- Italian theatrical release poster by Renato Casaro
- Directed by: Franco Castellano Giuseppe Moccia
- Written by: Franco Castellano Giuseppe Moccia
- Starring: Adriano Celentano Ornella Muti
- Cinematography: Alfio Contini
- Edited by: Antonio Siciliano
- Music by: Detto Mariano
- Production company: Cineriz
- Distributed by: Verleih J
- Release date: 20 December 1980 (Italy);
- Running time: 96 min. ca. (104 min. original uncut version)
- Country: Italy
- Language: Italian
- Box office: 17 billion lire (Italy) 56 million tickets (USSR)

= The Taming of the Scoundrel =

The Taming of the Scoundrel (Italian: Il bisbetico domato , literally "The ill-tempered man being tamed") is a 1980 Italian film directed by Castellano & Pipolo The plot is loosely inspired by William Shakespeare's The Taming of the Shrew.

==Synopsis==
Adriano Celentano plays the part of Elia, a well-to-do and witty farmer who is, however, a somewhat grumpy loner who specifically resists his housekeeper Mamie's efforts to marry him off to a nice girl. One stormy night, however, a beautiful young lady named Lisa is forced to stop at his farmstead because her car has broken down while she was on her way to her fiancé. Intrigued by Elia's personality, she decides to stay and make the grumpy farmer come out of his rough shell, an intention which in time develops into genuine affection.

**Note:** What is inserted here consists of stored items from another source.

-- ==== Sys2Proof/Machine/Startup.lean ====
section
/-! DEFINITION. Start-up of both halves, the values a configuration brings in force, READY, and the switch of an activation
(spec/17_configuration_and_startup.md R573 to R608).
Choices of the model: assumption log 67. -/
namespace Sys2Proof.Machine

/-! ### States before LINKED -/

/-- STATION_RESET_RELEASE (R574 to R577, R579): the station half leaves reset and samples its straps as `word`, Table 17.2; `open_` says
that a strap is open; `syn` is the code of its synthesiser, 2 or 3. -/
def execStationResetRelease (word : Nat) (open_ : Bool) (syn : Nat) (s : State) : Out :=
  s.run fun d =>
    if d.stationUp then d
    else
      let w := setBit (word % 2 ^ 13) 13 open_
      let d := d.modBoot fun b => { b with
        stationHeld := false, stationDown := false, stationClock := true, stState := 2, stImage := b.selector }
      let d := ({ d with life := { d.life with upSecs := 0 } }.wr 0xA000 0x34 w).wr 0x9000 0x16 (if syn = 2 then 2 else 3)
      let d := if open_ then (d.modStation fun x => { x with faulted := true }).stEvent 0xA000 0x34 lvFault [(16, w)] else d
      let holds := !d.boot.plantHeld && decide (3 ≤ d.boot.plState)
      let d := if holds && d.rd 0xA000 1 ≠ w % 2 ^ 13 then d.stEvent 0xA000 0x34 lvWarn [(16, w)] else d
      d.armRecorder.stationBinding.openChannels.showReach

/-! ### The plant half leaves reset -/

/-- The records kept over the reset are shown, and entered in the ring if they are new (R462, R658, R683). -/
def Device.showRecords (d : Device) : Device :=
  let new := d.boot.recsNew
  let d := match d.boot.lockStepRec with
    | some (pair, kind, t, word) =>
      let d := ((d.wr 0x9010 5 pair).wr 0x9010 6 kind).wr 0x9010 7 t
      if bit new 0 then d.event 0x9010 6 lvFault [(8, pair), (8, kind), (64, t), (32, word)] else d
    | none => d
  let d := match d.boot.uncorrRec with
    | some (addr, t) =>
      let d := (d.wr 0x9000 0x0D addr).wr 0x9000 0x0E t
      if bit new 1 then d.event 0x9000 0x0D lvFault [(32, addr), (64, t)] else d
    | none => d
  let d := match d.boot.regRec with
    | some (cause, bits, utc) =>
      let d := (d.wr 0x5800 5 cause).wr 0x5800 0x1D utc
      if d.power.recNew then d.event 0x5800 5 lvWarn [(8, cause), (16, bits), (32, utc)] else d
    | none => d
  (d.modBoot fun b => { b with recsNew := 0 }).modPower fun p => { p with recNew := false }

/-- PLANT_RESET_RELEASE (R41, R46, R68, R74, R389, R462, R580, R652, R658): with the core rail up the plant half leaves reset, its
synthesiser locks with state `syn` (2 or 3) and quality `quality` (a binary32 word in %), and the metering registers are restored. The
tick timer starts: the release is the T0 of tick 0, with the pulse and the SYNC tracker's row of that T0; nothing else of a T0 runs
there, and the first TICK_T0 begins tick 1 (assumption log 89). -/
def execPlantResetRelease (syn quality : Nat) (s : State) : Out :=
  s.run fun d =>
    if !d.boot.plantHeld || d.regState ≠ 3 || !d.power.retention then d
    else
      let d := d.modBoot fun b => { b with plantHeld := false, plantClock := true, faultN := true, plState := 2, faultSince := false }
      let d := (d.wr 0x5B00 1 (if syn = 2 then 2 else 3)).wr 0x5B00 2 quality
      let w := d.rd 0xA000 0x34
      let code := field w 7 2
      let d := (((d.wr 0x2010 1 0).wr 0x2010 2 code).wr 0x2010 3 code).wr 0x2010 5 (if bit w 12 then 3 else 1)
      let d := d.modTimer fun _ => { TickTimer.reset with running := true }
      let d := (d.syncBoundary.modTimer fun t => { t with syncOutNs := d.syncPulse }).anticipate
      d.showRecords.meterRestore.showSession.showBlockOut.plantBinding.openChannels.showReach.markBoundary

/-! ### The boot load -/

/-- What the straps set (Table 17.1). -/
def Device.takeStraps (d : Device) : Device :=
  let w := d.rd 0xA000 0x34 % 2 ^ 13
  let d := ((d.wr 0xA000 1 w).wr 0x2020 1 (field w 0 1)).wr 0x2020 2 (field w 12 1)
  let d := ((d.wr 0x2010 2 (field w 7 2)).wr 0x2010 3 (field w 7 2)).wr 0x2010 5 (if bit w 12 then 3 else 1)
  d.wr 0x5500 4 (3 - field w 10 2)

/-- The governing firmware image, the one running where no record governs (R600). -/
def Device.bootImage (d : Device) : Nat :=
  match governing d.boot.commits 1 with
  | some g => g.slot
  | none => d.boot.stImage

/-- The configuration slot that governs, 0xFF for the factory baseline (R588, R600). -/
def Device.bootSlot (d : Device) : Nat :=
  if bit (d.rd 0xA000 1) 9 then 0xFF
  else
    match governing d.boot.commits 0 with
    | some g => if g.slot < 8 then g.slot else 0xFF
    | none => 0xFF

/-- The configuration of this boot is named in 0xA000.02 to .04; a slot that governs without being ACTIVE switches in (Table 17.12). -/
def Device.nameConfig (d : Device) (slot : Nat) : Device :=
  if slot = 0xFF then ((d.wr 0xA000 2 0xFF).wr 0xA000 3 0).wr 0xA000 4 (crc32c [])
  else
    let back := match governing d.boot.commits 0 with
      | some g => g.kind == 4
      | none => false
    if d.slotState slot = 3 then
      ((d.wr 0xA000 2 slot).wr 0xA000 3 (d.slotVersion slot)).wr 0xA000 4 (d.slotCrc slot)
    else d.slotsSwitched slot back

/-- The image of a slot passes its header, CRC and signature. -/
def Device.slotSound (d : Device) (slot : Nat) : Bool :=
  if slot = 0xFF then true
  else
    let r := d.headVerdict (d.slotImage slot).image false true
    (d.slotImage slot).flashOk && !(r == 1 || r == 2 || r == 3)

/-- A failed start-up check: FAULT, with an event. -/
def Device.startFault (d : Device) (idx sub : Nat) (data : List (Nat × Nat)) : Device := (d.event idx sub lvFault data).enterFault

/-- The Gambit test (R463, R464): `fail` is the class, pair and step index of the first failing step, `us` its duration
(assumption log 55). -/
def Device.gambit (d : Device) (fail : Option (Nat × Nat × Nat)) (us : Nat) : Device :=
  let d := d.wr 0x9010 4 us
  match fail with
  | none =>
    let d := ((d.wr 0x9010 1 2).wr 0x9010 2 0xFF).wr 0x9010 3 0xFFFF
    d.modBoot fun b => { b with selfTest := setBit (setBit (setBit b.selfTest 0 true) 1 true) 2 true }
  | some (cls, pair, step) =>
    let d := ((d.wr 0x9010 1 1).wr 0x9010 2 (2 ^ cls - 1)).wr 0x9010 3 (cls % 8 * 2 ^ 13 + pair % 4 * 2 ^ 11 + step % 2 ^ 11)
    d.startFault 0x9010 3 [(8, pair), (8, cls), (8, step)]

/-- SELF-TEST is entered: reference buffer and Gambit test (Table 17.3), with the safety configuration loaded for the tests of R487
(Table 17.4). -/
def Device.enterSelfTest (d : Device) (fail : Option (Nat × Nat × Nat)) (us : Nat) : Device :=
  let d := (d.setDevState 3).modBoot fun b => { b with selfEntered := d.tick }
  let d := if d.rd 0x5600 0x40 = 1 && d.rd 0x5600 1 = 0 then d.refWarm else d
  (d.safetyLoad.wr 0x9010 1 1).gambit fail us

/-- BOOT_LOAD_COMPLETE (R577, R579, R580, R600, R606): the plant half holds the strap word, its firmware part, which passes as `fwOk`
says, and the configuration; `fail` and `us` are the outcome of the Gambit test. A station half that runs the other image rewrites its
selector and resets itself. -/
def execBootLoadComplete (fwOk : Bool) (fail : Option (Nat × Nat × Nat)) (us : Nat) (s : State) : Out :=
  s.run fun d =>
    if d.boot.plantHeld || d.boot.plState ≠ 2 || !d.plantReachable || d.station.faulted then d
    else
      let d := d.takeStraps
      let img := d.bootImage
      if img ≠ d.boot.stImage then
        ((d.modBoot fun b => { b with selector := img }).stEvent 0xA000 0x15 lvWarn [(8, img)]).stationReboot
      else
        let d := d.wr 0xA000 0x15 img
        let slot := d.bootSlot
        let d := d.nameConfig slot
        let trial := d.trialOf 0 || d.trialOf 1
        let d := (d.wrB 0xA000 0x33 trial).modBoot fun b => { b with trial := trial, readyDone := false }
        if !fwOk then d.startFault 0xA000 0x15 [(8, img)]
        else if !d.slotSound slot then d.startFault 0xA000 2 [(8, slot)]
        else d.enterSelfTest fail us

/-! ### A configuration in force -/

/-- A present pole leaves ABSENT, an absent one returns to it (Table 5.4); its tracker starts in IDLE (R172). -/
def Device.poleActivate (d : Device) (p : Nat) : Device :=
  let i := poleIdx 0x3000 p
  if d.polePresent p then
    if d.poleState p = 0 then
      ((d.wr i 1 1).wr i 3 d.tick).modPole p fun c => { PoleCtl.reset with lastFrame := c.lastFrame }
    else d
  else if d.poleState p = 0 then d
  else (d.wr i 1 0).wr i 3 d.tick

/-- The settings of a lane whose change retrains it (R319). -/
def laneSetting (l key : Nat) : Bool := key / 256 == 0x5530 + l && ([1, 2, 3, 4, 0x47].contains (key % 256))

/-- The values `vals` and tasks `ts` of a configuration take effect together (R587, R593, R597). -/
def Device.configActivate (d : Device) (vals : List (Nat × Nat)) (ts : List (Nat × List Nat)) : Device :=
  let keys := d.differing vals
  let note := fun (d : Device) => keys.foldl Device.noteParam d
  let d := note (note d |>.withConfig vals)
  let d := d.modBoot fun b => { b with running := vals }
  let d := (List.range 12).foldl Device.deriveArm d
  let d := (List.range 12).foldl Device.armActivate d
  let d := (d.poleActivate 0).poleActivate 1
  let d := (List.range 32).foldl (fun d l => d.laneActivate l (keys.any (laneSetting l))) d
  let d := keys.foldl Device.breakWindow d
  let d := (d.deriveConsumers.tasksActivate ts).lossActivate 0
  let d := (d.lossActivate 1).meterUnsaved
  (d.showLockCrc.showBands).showPulses

/-- The records of a slot, none for the baseline. -/
def Device.slotRecs (d : Device) (slot : Nat) : List CfgRec := if slot = 0xFF then [] else imageRecs (d.slotImage slot).image

/-- The boot validation of the running slot (R581). -/
def Device.bootVerdict (d : Device) (slot : Nat) : Verdict := if slot = 0xFF then ⟨0, 0⟩ else d.slotVerdict slot true true

/-- A configuration in force whose tick period differs from the one in force asks for a change under R42 (R41); one that R42 refuses is an
event (assumption log 52). -/
def Device.wantPeriod (d : Device) : Device :=
  let want := d.rd 0x2010 3
  if want = d.rd 0x2010 2 then d
  else if d.periodFails want = 0 || d.periodFails want = 3 then d.changePeriod want
  else d.event 0x2010 3 lvWarn [(8, d.periodFails want)]

/-- SELF-TEST is left for CONFIGURED: the values in force, the tick period the configuration asks for as a change under R42 (R41)
(assumption log 52). -/
def Device.configure (d : Device) : Device :=
  let slot := d.rd 0xA000 2
  let id := d.rd 0x2020 1
  let rs := d.slotRecs slot
  let d := d.configActivate (recValues id rs) (recTasks id rs)
  let d := d.recorderSetup
  let d := d.safeStart
  (d.setDevState 4).wantPeriod

/-- SELF_TEST_COMPLETE (R37, R88, R389, R579, R581, R603, Table 17.4): `detectors` and `mram` are the outcomes of the checks that no entry
shows. The state waits for the reference buffer for 1 s. -/
def execSelfTestComplete (detectors mram : Bool) (s : State) : Out :=
  s.run fun d =>
    if d.boot.plantHeld || d.boot.plState ≠ 3 then d
    else
      let d := d.modBoot fun b => { b with selfTest := setBit (setBit b.selfTest 3 detectors) 6 mram }
      let slot := d.rd 0xA000 2
      if !detectors then d.startFault 0x5B00 1 []
      else if !mram then d.startFault 0x2000 1 []
      else if d.rd 0x5800 4 ≠ 0 then d.startFault 0x5800 4 [(16, d.rd 0x5800 4)]
      else if d.rd 0x5600 0x40 = 1 && d.rd 0x5600 1 ≠ 2 then
        if d.tick < d.boot.selfEntered + d.ticksOf 1000000 then d else d.startFault 0x5600 1 [(8, d.rd 0x5600 1)]
      else
        let v := d.bootVerdict slot
        if v.reason = 0 then d.configure
        else
          let d := ((d.wr 0xA000 0x30 v.reason).wr 0xA000 0x31 v.addr).wr 0xA000 0x32 slot
          if d.inTrial then d.automaticRollback else d.startFault 0xA000 0x30 [(8, v.reason), (32, v.addr)]

/-! ### LINKED and READY -/

/-- The READY record of a target on trial (R601). -/
def Device.readyRecord (d : Device) (target : Nat) : Device :=
  match governing d.boot.commits target with
  | some g =>
    if recordTrial d.boot.commits g && d.trialOf target then
      d.commit ⟨0, 3, target, g.slot, 0, g.version, g.crc, 0, g.seq, 0⟩
    else d
  | none => d

/-- The device enters LINKED: unit state, READY and its record (R405, R582, R601, Table 13.2). -/
def Device.enterLinked (d : Device) : Device :=
  let d := d.setDevState 5
  let d := if !d.twinProfile then d.setUnit 3 else if d.twin.oos then d else d.setUnit 0
  let d := if d.boot.trial then (d.readyRecord 0).readyRecord 1 else d
  (d.wr 0xA000 0x33 0).modBoot fun b => { b with readyDone := true, trial := false }

/-- Every lane carrying cells is OPERATIONAL or LIMITED and, in the twin profile, the Rolpor link is up. -/
def Device.linksUp (d : Device) : Bool :=
  ((List.range 32).all fun l => d.laneCells l == 0 || d.laneState l == 7 || d.laneState l == 8)
    && (!d.twinProfile || decide (2 ≤ d.rd 0x8002 1))

/-- ENTER_LINKED (R579). -/
def execEnterLinked (s : State) : Out :=
  s.run fun d => if !d.ticking || d.boot.plState ≠ 4 || !d.linksUp then d else d.enterLinked

/-- LINK_WAIT_EXPIRY (R579): the link wait 0xA000.14 has elapsed since entry to CONFIGURED. -/
def execLinkWaitExpiry (s : State) : Out :=
  s.run fun d =>
    if !d.ticking || d.boot.plState ≠ 4 || d.tick < d.rd 0x2000 2 + d.ticksOf (1000000 * d.rd 0xA000 0x14) then d else d.enterLinked

/-- READY_TIMEOUT (R603): the ready timeout has passed since the plant reset without READY. -/
def execReadyTimeout (s : State) : Out :=
  s.run fun d =>
    if d.boot.plantHeld || !d.inTrial || d.tick < d.ticksOf (1000000 * d.rd 0xA000 0x13) then d else d.automaticRollback

/-! ### The switch of an activation (R597) -/

/-- The unit may switch: its own COMMIT stands and, where the peer rows apply, the peer's has been reported. -/
def Device.switchReady (d : Device) : Bool :=
  let act := d.boot.act
  act.pending && !act.abandon && act.myCommit.isSome && (!act.peer || act.peerDone) && d.tick ≥ d.rd 0xA000 0x0C

/-- The slot states after the switch; a firmware activation changes none. -/
def Device.switchSlots (d : Device) : Device :=
  let act := d.boot.act
  if act.fwTarget then d else d.slotsSwitched act.slot act.rollback

/-- ACTIVATION_SWITCH (R597, R637): at the T0 of tick a. LIVE values take effect with a READY record; RESTART resets the plant half,
FIRMWARE both halves. -/
def execActivationSwitch (s : State) : Out :=
  s.run fun d =>
    if !d.ticking || !d.switchReady then d
    else
      let act := d.boot.act
      let kind := d.rd 0xA000 0x0D
      let d := ((d.switchSlots).wr 0xA000 0x0B 5).modAct fun _ => Activation.reset
      if kind = 0 then
        let ts := recTasks (d.rd 0x2020 1) (d.slotRecs act.slot)
        let d := (d.configActivate act.shadow ts).wantPeriod
        d.commit ⟨0, 3, 0, act.slot, 0, d.slotVersion act.slot, d.slotCrc act.slot, 0, act.myCommit.getD 0, 0⟩
      else
        let c := if act.fwTarget then d else d.withConfig act.shadow
        let d := { d with power := c.writeRegRecord.power }
        if kind = 1 then d.plantReset else d.plantReset.stationReboot

/-- The device state of Table 17.5 at a tick boundary (R583). -/
def Device.deviceState (d : Device) : Device :=
  if d.boot.plState < 5 then d
  else
    let any := fun (st : Nat) => d.poleState 0 == st || d.poleState 1 == st
    d.setDevState
      (if d.boot.faultSince then 12
       else if d.safeBlock then 11
       else if d.twinProfile && d.unit ≠ 3 then 9
       else if any 4 || any 5 then 8
       else if any 3 then 7
       else if any 2 then 6
       else if any 6 then 10
       else 5)

end Sys2Proof.Machine
end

Elia is not unresponsive to Lisa's advances (the heat stirred by which he tries to alleviate by splitting logs of wood), but he maintains his rough exterior and tries his best to get rid of her, to the point that he once even tractor-drags her bed, with Lisa inside, out of the guestroom into the midst of the nearby village after she attempts to extend her stay by claiming that her ankle is sprained. Eventually, Lisa leaves in disgust, but so does Mamie, who has developed a genuine liking to Lisa. Also, as soon as she is gone, Elia realizes too late that he has also fallen in love with Lisa.

Eventually, in order to win her back, Elia attends a basketball match between a team from his own village and the team sponsored by Lisa's fiancé. With his native team on the verge of losing the game, Elia enters the field and employs his skills to tip the scores to their benefit. Following the successful conclusion of the match, he asks for Lisa's hand, but she refuses to do so unless he has publicly declared his love for her. Using the playing hall's loudspeaker system, Elia does so at full volume; the two get married, and Elia unloads his years of penned-back sexuality in a manner which leaves the house (quite literally) aquake.

==Cast==
- Adriano Celentano as Elia Codogno
- Ornella Muti as Lisa Silvestri
- Edith Peters as Mamie
- Pippo Santonastaso as Don Cirillo
- Milly Carlucci as Renata
- Marco Columbro as the chauffeur
- Sandro Ghiani as the gas station attendant

==Reception==
===Box office===
The Taming of the Scoundrel was the top grossing film on the Italian market for the season 1980/1981, earning about 17 billion lire. The film was released in the Soviet Union in 1983, selling 56 million tickets in the country. This made it the year's highest-grossing foreign film in the Soviet Union, and the eleventh highest-grossing foreign film ever in the Soviet Union.

===Music===
The closing theme song "Innamorata, Incavolata A Vita" performed by Adriano Celentano was a minor hit, ranking 18 and staying on the Italian singles chart for 16 weeks.